Behind The Thrill Of Victory
Of all the euphoric sports celebrations that have marked the advance of Western civilization since Ben-Hur won that chariot race in Rome nearly 2,000 years ago, nothing in memory quite matched the unbridled exuberance and joy that swept through the entire Red Sox Nation on Oct. 27, the night Boston won its first World Series in 86 years and threw off the Curse of the Bambino forever.

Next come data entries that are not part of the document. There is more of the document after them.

/-- MASKLOAD: the first failing group, or the bytes of the canonical mask (R157 to R160, R173, R177, R279). -/
def maskTile (s : State) (j : Job) : TileOut :=
  let n := j.a
  let m := j.out
  let base := j.base s n
  let mb := j.base s m
  let groups := ceilDiv (nExt n 1) 4
  let across := ceilDiv (nExt n 0) 4
  let fwd := (List.range (nExt n 0 * groups)).map (fun i => (i, sourceGroup s n base (i / groups) (i % groups)))
  let tr := (List.range (nExt n 1 * across)).map (fun i => (i, transposedSet s n base (i / across) (i % across)))
  let full := cOp j.c = 1
  match fwd.findSome? (fun e => match e.2 with | .error c => some (sparse fSparseMeta c 0xFFFFFFFF e.1) | .ok _ => none) with
  | some v => { fault := some v }
  | none =>
    match (if full then tr.find? (fun e => decide (2 < e.2.length)) else none) with
    | some e => { fault := some (sparse fSparseMeta 3 0xFFFFFFFF e.1) }
    | none =>
      { writes := fwd.map (fun e => (maskForward m mb (e.1 / groups) (e.1 % groups) * 8, 8, canonByte (setOf e.2)))
          ++ tr.map (fun e => (maskTransposed m mb (e.1 / across) (e.1 % across) * 8, 8, if full then canonByte e.2 else 0)) }

/-- Bytes of a whole source mask. -/
def maskReads (s : State) (j : Job) : List (Nat × Nat) :=
  let w := if j.a.layout = 2 then nExt j.a 1 else 4 * ceilDiv (nExt j.a 1) 4
  (List.range (nExt j.a 0)).map (fun n => ((j.base s j.a + n * nStride j.a 0) * 8, w))

/-- MASKLOAD_S24 (R279). -/
def execMaskloadS24 (t : Nat) (run : VerbRun) (s : State) : Res :=
  onVerb s t run.tag (fun c => cVerb c = 0x11 && cOp c = 0) untiledReady (untiled maskReads maskTile run.ecc)

/-- MASKLOAD_S24T (R160, R279). -/
def execMaskloadS24T (t : Nat) (run : VerbRun) (s : State) : Res :=
  onVerb s t run.tag (fun c => cVerb c = 0x11 && cOp c = 1) untiledReady (untiled maskReads maskTile run.ecc)

/-- A LUT image, or none when it breaks R287. -/
def readLut (bs : List Byte) : Option (Word × Int × List Word) :=
  let x0 := BitVec.ofNat 32 (img bs 0 4)
  let sh := signed 8 (img bs 4 1)
  if !fpFinite x0 || decide (sh < -64 ∨ 63 < sh) || img bs 5 11 ≠ 0 then none
  else some (x0, sh, (List.range 256).map (fun i => BitVec.ofNat 32 (img bs (16 + 4 * i) 4)))

/-- Read bit ranges on every member of an untiled verb. -/
def readMembers (reads : State → Job → List (Nat × Nat)) (w : Walk) (js : List Job) : Walk :=
  js.foldl (fun w j => walkRead w j 0xFFFFFFFF (reads w.s j)) w

/-- Bit ranges of a LUT image. -/
def lutReads (s : State) (j : Job) : List (Nat × Nat) := [(j.base s j.a * 8, 8 * 1040)]

/-- LUTLOAD over all members: a bad image leaves every slot unchanged (R287). -/
def lutBody (ecc : Ecc) (s : State) (f : Flight) (js : List Job) : State :=
  match neededFirst s (js.map (fun j => (j, checkReads s j .clean (lutReads s j)))) with
  | some s => s
  | none =>
    let w := readMembers lutReads { s := s, ecc := ecc } js
    let luts := js.map (fun j => (j, readLut (bytesAt w.s (j.base w.s j.a) 1040)))
    let w := walkStop w (if luts.any (fun e => e.2.isNone) then some (faulted fLutBad) else none)
    if w.stop.isSome then walkEnd w f
    else
      endVerb (luts.foldl (fun s e => s.modCluster e.1.k (fun c => { c with
        luts := tset (0, 0, []) c.luts (cLut f.words) (e.2.getD (0, 0, [])) })) w.s) f

/-- LUTLOAD (R287). -/
def execLutload (t : Nat) (run : VerbRun) (s : State) : Res :=
  onVerb s t run.tag (fun c => cVerb c = 0x12) untiledReady (lutBody run.ecc)

/-- Release the held state of a cluster (R268, R285). -/
def releaseHeld (c : Cluster) : Cluster :=
  if c.held.isSome then { c with held := none, owner := none, unit := {} }
  else { c with saved := c.saved.filter (fun e => e.held.isNone) }

/-- The image area of member i in a noun (R285, R286). -/
def imageArea (s : State) (j : Job) (n : Noun) : Nat := j.base s n + j.member * nStride n 0

/-- The state that the region holds on some member. -/
def regionHeld (s : State) (js : List Job) : Option Held :=
  js.findSome? (fun j => ((heldStates (s.cluster j.k)).head?).map (fun e => e.1))

/-- The image that SAVE writes for a cluster: where the region holds nothing on it, that of an accumulator context with nothing in it, of the
kind that the region holds (R285). -/
def saveImage (s : State) (js : List Job) (j : Job) : List Byte :=
  let image := fun (u : AccUnit) (l2 : Nat) => contextImage u j.f.tenant (s.tenant j.f.tenant).epoch.toNat l2
  match (heldStates (s.cluster j.k)).head?, regionHeld s js with
  | some (h, u), _ => image u h.l2
  | none, some h => image { isHash := h.target = 1 } h.l2
  | none, none => image {} 0

/-- The write of a member's image. -/
def saveWrites (s : State) (js : List Job) (j : Job) : List (Nat × Nat × Nat) :=
  let bs := saveImage s js j
  [(imageArea s j j.out * 8, 8 * bs.length, leNat bs)]

/-- SAVE over all members (R285): SAVE_SPACE keeps the state held. -/
def saveBody (ecc : Ecc) (s : State) (f : Flight) (js : List Job) : State :=
  let release := fun (s : State) => js.foldl (fun s j => s.modCluster j.k releaseHeld) s
  if bit (word f.words 8) 0 then endVerb (release s) f
  else if js.any (fun j => decide (nStride j.out 0 < (saveImage s js j).length)) then stopVerb s f (faulted fSaveSpace)
  else
    match neededFirst s (js.map (fun j => (j, checkWrites s j .clean (saveWrites s js j)))) with
    | some s => s
    | none =>
      let w := js.foldl (fun w j => walkWrite w j 0xFFFFFFFF (saveWrites s js j)) { s := s, ecc := ecc }
      if w.stop.isSome then walkEnd w f else endVerb (release w.s) f

/-- SAVE (R285). -/
def execSave (t : Nat) (run : VerbRun) (s : State) : Res :=
  onVerb s t run.tag (fun c => cVerb c = 0x0F) untiledReady (saveBody run.ecc)

/-- The header of a member's image. -/
def restoreHeader (s : State) (j : Job) : List Byte := bytesAt s (imageArea s j j.a) 64

/-- The image of a member that RESTORE reads: the header first, and then as many bytes as it declares. -/
def restoreImage (s : State) (j : Job) : List Byte := bytesAt s (imageArea s j j.a) (declaredSize (restoreHeader s j))

/-- Leave a restored context held (R286, R673). -/
def restoreMember (s : State) (j : Job) : State :=
  let bs := restoreImage s j
  s.modCluster j.k (fun c => { c with
    owner := some j.f.uid, unit := readImage bs
    held := some {
      uid := j.f.uid, tenant := j.f.tenant, prio := j.f.prio, map := 0, target := img bs 6 1 - 1, regionIdx := cRegion j.c
      l2 := img bs 0x10 4, restored := true }
    slots := c.slots.filter (fun sl => sl.uid ≠ j.f.uid) })

/-- Bit ranges of an image's header, and of the image that the header declares. -/
def headerReads (s : State) (j : Job) : List (Nat × Nat) := [(imageArea s j j.a * 8, 512)]
def imageReads (s : State) (j : Job) : List (Nat × Nat) := [(imageArea s j j.a * 8, 8 * (restoreImage s j).length)]

/-- RESTORE over all members (R220, R286): a bad header or image on any of them changes nothing; only a good header says how much more is
read. -/
def restoreBody (ecc : Ecc) (s : State) (f : Flight) (js : List Job) : State :=
  match neededFirst s (js.map (fun j => (j, checkReads s j .clean (headerReads s j)))) with
  | some s => s
  | none =>
    let bad := fun (ok : Job → Bool) => if js.all ok then none else some (faulted fRestoreBad)
    let w := walkStop (readMembers headerReads { s := s, ecc := ecc } js) (bad (fun j => headerOk j.f.tenant (restoreHeader s j)))
    if w.stop.isSome then walkEnd w f
    else
      match neededFirst s (js.map (fun j => (j, checkReads s j .clean (imageReads s j)))) with
      | some s => s
      | none =>
        let w := walkStop (readMembers imageReads w js) (bad (fun j => imageOk j.f.tenant (restoreImage s j)))
        if w.stop.isSome then walkEnd w f else endVerb (js.foldl restoreMember w.s) f

/-- No cluster of the clause runs a tiled clause, or holds state that the clause did not come for. -/
def restoreReady (s : State) (f : Flight) : Bool := untiledReady s f && f.waiting.all (fun k => (s.cluster k).owner.isNone)

/-- RESTORE (R286): it waits while a clause or held state owns the accumulators. -/
def execRestore (t : Nat) (run : VerbRun) (s : State) : Res :=
  onVerb s t run.tag (fun c => cVerb c = 0x10) restoreReady (restoreBody run.ecc)

/-! ## BIND, SIGNAL, WAIT, FENCE (R233, R280 to R284) -/

/-- BIND (R280): the head clause of a ring is a BIND, and admission gives it its effect. -/
def execBind (t : Nat) (prio : Nat) (s : State) : Res :=
  match ((s.tenant t).ring prio).waiting with
  | c :: _ => if ready s && cVerb c = 0x0B && canAdmit s t prio then .next (admitHead s t prio) else .next s
  | [] => .next s

/-- A clause of a verb in flight, not stopped. -/
def orderingFlight (s : State) (t : Nat) (tag : BitVec 16) (verb : Nat) : Option Flight :=
  match flightTag s t tag.toNat with
  | none => none
  | some f => if cVerb f.words = verb then some f else none

/-- Every clause posted before it in its sentence has completed (R233). -/
def fenced (s : State) (f : Flight) : Bool :=
  s.work.flights.all (fun g => !decide (g.tenant = f.tenant ∧ g.prio = f.prio ∧ g.sentence = f.sentence ∧ g.uid < f.uid))

/-- FENCE (R233). -/
def execFence (t : Nat) (tag : BitVec 16) (s : State) : Res :=
  match orderingFlight s t tag 0x0E with
  | none => .next s
  | some f => if ready s && fenced s f then .next (completeClause s f {}) else .next s

/-- SIGNAL (R282, R283). -/
def execSignal (t : Nat) (tag : BitVec 16) (s : State) : Res :=
  match orderingFlight s t tag 0x0C with
  | none => .next s
  | some f =>
    if ready s && fenced s f then
      let n := word f.words 8
      let s := s.modTenant t (fun x => { x with counters := tset 0 x.counters n (tget 0 x.counters n + BitVec.ofNat 32 (word f.words 9)) })
      .next (completeClause s f {})
    else .next s

/-- counter − target, as a signed value, is zero or more (R284). -/
def reachedTarget (s : State) (f : Flight) : Bool :=
  decide (0 ≤ (tget 0 (s.tenant f.tenant).counters (word f.words 8) - BitVec.ofNat 32 (word f.words 9)).toInt)

/-- WAIT (R232, R284): it may not complete before it may start. -/
def execWait (t : Nat) (tag : BitVec 16) (s : State) : Res :=
  match orderingFlight s t tag 0x0D with
  | none => .next s
  | some f => if ready s && mayStart s f && reachedTarget s f then .next (completeClause s f {}) else .next s

/-- WAIT_TIMEOUT (R284): a non-zero timeout has elapsed; the counter is unchanged. -/
def execWaitTimeout (t : Nat) (tag : BitVec 16) (s : State) : Res :=
  match orderingFlight s t tag 0x0D with
  | none => .next s
  | some f =>
    let limit := word f.words 10
    if ready s && mayStart s f && limit ≠ 0 && !reachedTarget s f && decide (f.admittedAt + limit ≤ s.nowUs) then
      .next (completeClause s f (faulted fWaitTimeout))
    else .next s

end Sys2Proof.Machine
end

The most memorable dénouement to this tortuous tale was not the spectacle of 3.2 million New Englanders descending on the Boston victory parade route three days later. No, the most touching twist of all in this serpentine narrative involved the hundreds of people who repaired to New England cemeteries after the last out to kneel at the graves of deceased friends and relatives--supine Red Sox fans who had spent their lives waiting in vain for that final victory--to share with them the glorious news and leave tokens of the triumph at their tombstones. "We all had relatives who did not live long enough to see the Red Sox win," says Cheri Griffin, president of the Bosox' fan club. "A lot of people went to cemeteries to plant Red Sox pennants at the graves. People were kneeling down by graves and telling the stories.
'Thank you, Red Sox, from my grandfather.' People were deliriously happy."
Indeed, it would be difficult to conjure up a more graphic example than the Red Sox experience to illustrate why so many Americans--old and young, rich and poor, even dead, for that matter--derive so much happiness from rooting for teams. According to Robert Cialdini, a social psychologist from Arizona State University who has studied fan behavior, the cemetery excursions to mutter over the departed are not bizarre at all. They make perfect sense, he says, when you understand that the joy and passion felt in rooting for a team is an atavistic response, from when the family of man moved in small, closely related clans and each clan had members who foraged for food and fought to protect the group. "If your warriors defeated your neighbor's warriors, it meant that you were better," says Cialdini. "They came from the same genetic stock as you. So if they won, you won. That hasn't really changed. Today our teams are our warriors."
That the national pastime is played with large wooden clubs that are wielded like weapons and that the nation's most popular sport, football, is viewed logically as a metaphor for war--a territorial struggle with shifting front lines, blitzing linebackers and bomb-throwing quarterbacks--work well as subliminal references to that warrior past.